3. Taylor's Sentence Is Not Inappropriate Under Appellate Rule 7(B)
[14] Taylor also argues his sentence is inappropriate under Appellate Rule 7(B) and should be revised. The Indiana Constitution authorizes us to independently review and revise a trial court's sentencing decision. Russell, 234 N.E.3d at 855–56 (citing Ind. Const. art. 7, §§ 4, 6; Jackson v. State, 145 N.E.3d 783, 784 (Ind. 2020)). That authority is implemented through Appellate Rule 7(B), which permits us to revise a sentence if, “after due consideration of the trial court's decision, [we] find[ ] that the sentence is inappropriate in light of the nature of the offense and the character of the offender.” Konkle v. State, 253 N.E.3d 1068, 1092 (Ind. 2025) (quoting McCain v. State, 148 N.E.3d 977, 985 (Ind. 2020)).

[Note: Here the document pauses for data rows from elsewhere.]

/-! ### The order engine's own parts -/

/-- A change of the engine that leaves its pages and its access state, or leaves LOCAL. -/
theorem Path.engRest [AllowsEngine K] (h : Path K r s) (x : EngState) (ha : x.access = s.eng.access)
    (ht : x.taken.map (fun t => (t.page, t.next, t.parked)) = s.eng.taken.map (fun t => (t.page, t.next, t.parked)))
    (hs : x.submitted = s.eng.submitted) (hl : x.lastTaken = s.eng.lastTaken)
    (hf : x.inflight.length ≤ max s.eng.inflight.length Config.inflightMax)
    (hb : ∀ f ∈ x.inflight, (∃ g ∈ s.eng.inflight, g.ref.page = f.ref.page) ∨ f.ref.page ∈ s.eng.taken.map TakenPage.page) :
    Path K r { s with eng := x } :=
  h.step (.eng s x AllowsEngine.eng (fun _ hx => Or.inl (ha ▸ hx))
    (by have := congrArg List.length ht; simp only [List.length_map] at this; rw [this]; exact Nat.le_max_left _ _) hf
    (fun hx f hm => by
      have key : f.ref.page ∈ s.eng.taken.map TakenPage.page := by
        rcases hb f hm with ⟨g, hg, he⟩ | hp
        · obtain ⟨t, ht, hp⟩ := hx g hg
          exact List.mem_map.mpr ⟨t, ht, hp.trans he⟩
        · exact hp
      rw [← taken_pages ht, List.mem_map] at key
      exact key)
    (fun hr => ⟨hr.1, fun p hp => by
      rcases hp with hp | hp | ⟨t, hm, rfl⟩ | hp
      · exact h.ownByte (Or.inl hp) hr
      · exact h.ownByte (Or.inr (Or.inl hp)) hr
      · refine h.ownByte (Or.inr (Or.inr (Or.inl ?_))) hr
        have hx : t.page ∈ x.taken.map TakenPage.page := List.mem_map_of_mem hm
        rw [taken_pages ht, List.mem_map] at hx
        exact hx
      · exact h.ownByte (Or.inr (Or.inr (Or.inr (hs ▸ hp)))) hr⟩)
    fun _ => ⟨ha, hs, hl, taken_pages ht⟩)

theorem Path.renewService [AllowsEngine K] (h : Path K r s) : Path K r s.renewService :=
  h.engRest { s.eng with serviceEnd := some (s.now + Config.serviceTime) } rfl rfl rfl rfl (Nat.le_max_left _ _) fun f hf =>
    Or.inl ⟨f, hf, rfl⟩

/-- A change of the holds that keeps the number, the actuator and the establishment of each. -/
theorem ActState.inletGuards.mapped {a : ActState} (hg : a.inletGuards) (f : Hold → Hold)
    (hf : ∀ x, (f x).number = x.number ∧ (f x).act = x.act ∧ (f x).established = x.established) :
    ({ a with holds := a.holds.map f } : ActState).inletGuards := by
  refine ⟨hg.pumps, hg.switches, by rw [List.length_map]; exact hg.room, ?_, ?_, fun y hy hi he => ?_, fun y hy hi he => ?_, hg.going⟩
  · rw [List.map_map, show Hold.number ∘ f = Hold.number from funext fun x => (hf x).1]; exact hg.numbers
  · rw [List.map_map, show Hold.act ∘ f = Hold.act from funext fun x => (hf x).2.1]; exact hg.acts
  all_goals
    obtain ⟨z, hz, rfl⟩ := List.mem_map.mp hy
    rw [(hf z).2.1] at hi
    rw [(hf z).2.2] at he
  · exact hg.pending z hz hi he
  · exact hg.held z hz hi he

theorem Path.touchHold [AllowsActs K] (n : Nat) (h : Path K r s) : Path K r (s.touchHold n) := by
  have h1 : Path K r { s with act := { s.act with holds := s.act.holds.map fun x =>
      if x.number = n ∧ n ≠ 0 then { x with deadline := s.now + 60 * s.set.holdLifetime } else x } } :=
    h.actRest _ rfl (by
      show (List.map _ s.act.holds).length ≤ _
      rw [List.length_map]
      exact Nat.le_max_left _ _) fun _ hg => hg.mapped _ fun x => by
        split <;> exact ⟨rfl, rfl, rfl⟩
  exact h1

/-- A change of the actuator table that leaves each heater's contactor and machine state. -/
theorem Path.actQuiet [AllowsActs K] (x : ActState)
    (hp : ∀ n : Fin 4, PumpStep s (s.pump n) (x.pumps[n.val]'n.isLt))
    (hq : ∀ k : Fin 4, (x.heaters[k.val]'k.isLt).contactor = (s.heater k).contactor
      ∧ (x.heaters[k.val]'k.isLt).mode = (s.heater k).mode)
    (hh : x.holds.length ≤ max s.act.holds.length Config.holdsMax) (hd : s.act.inletGuards → x.inletGuards)
    (h : Path K r s) : Path K r { s with act := x } :=
  h.step (.act s x AllowsActs.act hp (fun k => HeaterMove.quiet s (hq k).1 (hq k).2) hh fun _ => hd)

@[simp] theorem Handed.done_state (l : List Byte) (s : State) : (Handed.done l s).state = s := rfl
@[simp] theorem Handed.accepted_state (s : State) : (Handed.accepted s).state = s := rfl
@[simp] theorem Handed.refused_state (x : Reason) (s : State) : (Handed.refused x s).state = s := rfl
@[simp] theorem Handed.retry_state (x : Reason) (s : State) : (Handed.retry x s).state = s := rfl

/-! ### The calendar's clock and the settings -/

theorem Path.moveWaits [AllowsOrders K] (d : Int) (h : Path K r s) : Path K r (s.moveWaits d) := by
  have h1 := h.actQuiet { s.act with
      pumps := s.act.pumps.map (Pump.shifted d)
      heaters := s.act.heaters.map (Heater.shifted d)
      inlet := { s.act.inlet with travelDl := shift d s.act.inlet.travelDl }
      holds := s.act.holds.map fun h => { h with deadline := h.deadline + d } }
    (fun n => by simp only [Vector.getElem_map]; exact (PumpMove.quiet s (p := s.pump n) (q := (s.pump n).shifted d) rfl rfl rfl rfl rfl).step)
    (fun k => by simp only [Vector.getElem_map]; exact ⟨rfl, rfl⟩)
    (by
      show (List.map _ s.act.holds).length ≤ _
      rw [List.length_map]
      exact Nat.le_max_left _ _)
    (fun hg => by
      refine ActState.inletGuards.mapped (a := { s.act with
        pumps := s.act.pumps.map (Pump.shifted d)
        heaters := s.act.heaters.map (Heater.shifted d)
        inlet := { s.act.inlet with travelDl := shift d s.act.inlet.travelDl } }) ?_ _ fun _ => ⟨rfl, rfl, rfl⟩
      refine ⟨fun n hn => ?_, hg.switches, hg.room, hg.numbers, hg.acts, hg.pending, hg.held, hg.going⟩
      simp only [Vector.getElem_map] at hn ⊢
      exact hg.pumps n hn)
  have h2 := h1.engRest { s.eng with
      inflight := s.eng.inflight.map fun e => { e with entry := e.entry + d }
      serviceEnd := shift d s.eng.serviceEnd } rfl rfl rfl rfl (by
      show (List.map _ s.eng.inflight).length ≤ _
      rw [List.length_map]
      exact Nat.le_max_left _ _) fun f hf => by
        obtain ⟨g, hg, rfl⟩ := List.mem_map.mp hf
        exact Or.inl ⟨g, hg, rfl⟩
  have h3 := h2.jrn { s.jrn with opened := s.jrn.opened.map fun o => { o with ageStart := shift d o.ageStart } } h2.queueLe
    (fun ha hm p hp => by
      obtain ⟨o, ho, hp⟩ := ha hm p hp
      exact ⟨_, congrArg (Option.map _) ho, hp⟩)
    (fun hr p hp => by
      rcases hp with ⟨o, ho, rfl⟩ | hp
      · obtain ⟨o', ho', rfl⟩ := Option.map_eq_some_iff.mp ho
        exact h.ownByte (Or.inl ⟨o', ho', rfl⟩) hr
      · exact h.ownByte (Or.inr (Or.inl hp)) hr)
  exact h3.sysRest { s.sys with stagger := shift d s.sys.stagger } ⟨rfl, rfl, rfl⟩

[15] Our Supreme Court has explained our role under Appellate Rule 7(B) as follows:
“[O]ur constitutional authority to review and revise sentences boils down to our collective sense of what is appropriate,” Cramer [v. State], 240 N.E.3d [693,] 698 [(Ind. 2024)] (quoting Taylor v. State, 86 N.E.3d 157, 165 (Ind. 2017)), an act that, importantly, is reserved for “exceptional” cases, id. (citing Gibson v. State, 43 N.E.3d 231, 241 (Ind. 2015)). Determining a sentence's appropriateness thus “turns on our sense of the culpability of the defendant, the severity of the crime, the damage done to others, and myriad other factors that come to light in a given case.” McCain, 148 N.E.3d at 985.
Konkle, 253 N.E.3d at 1092.
[16] Additionally, the defendant bears the burden of proving that “his or her sentence has met the inappropriateness standard of review.” Konkle, 253 N.E.3d at 1092 (quoting Cramer, 240 N.E.3d at 698). And because sentencing “ ‘is principally a discretionary function in which the trial court's judgment should receive considerable deference,’ a trial court's sentencing decision will generally prevail ‘unless overcome by compelling evidence portraying in a positive light the nature of the offense ․ and the defendant's character ․’ ” Id. (alteration omitted) (quoting Stephenson v. State, 29 N.E.3d 111, 122 (Ind. 2015)).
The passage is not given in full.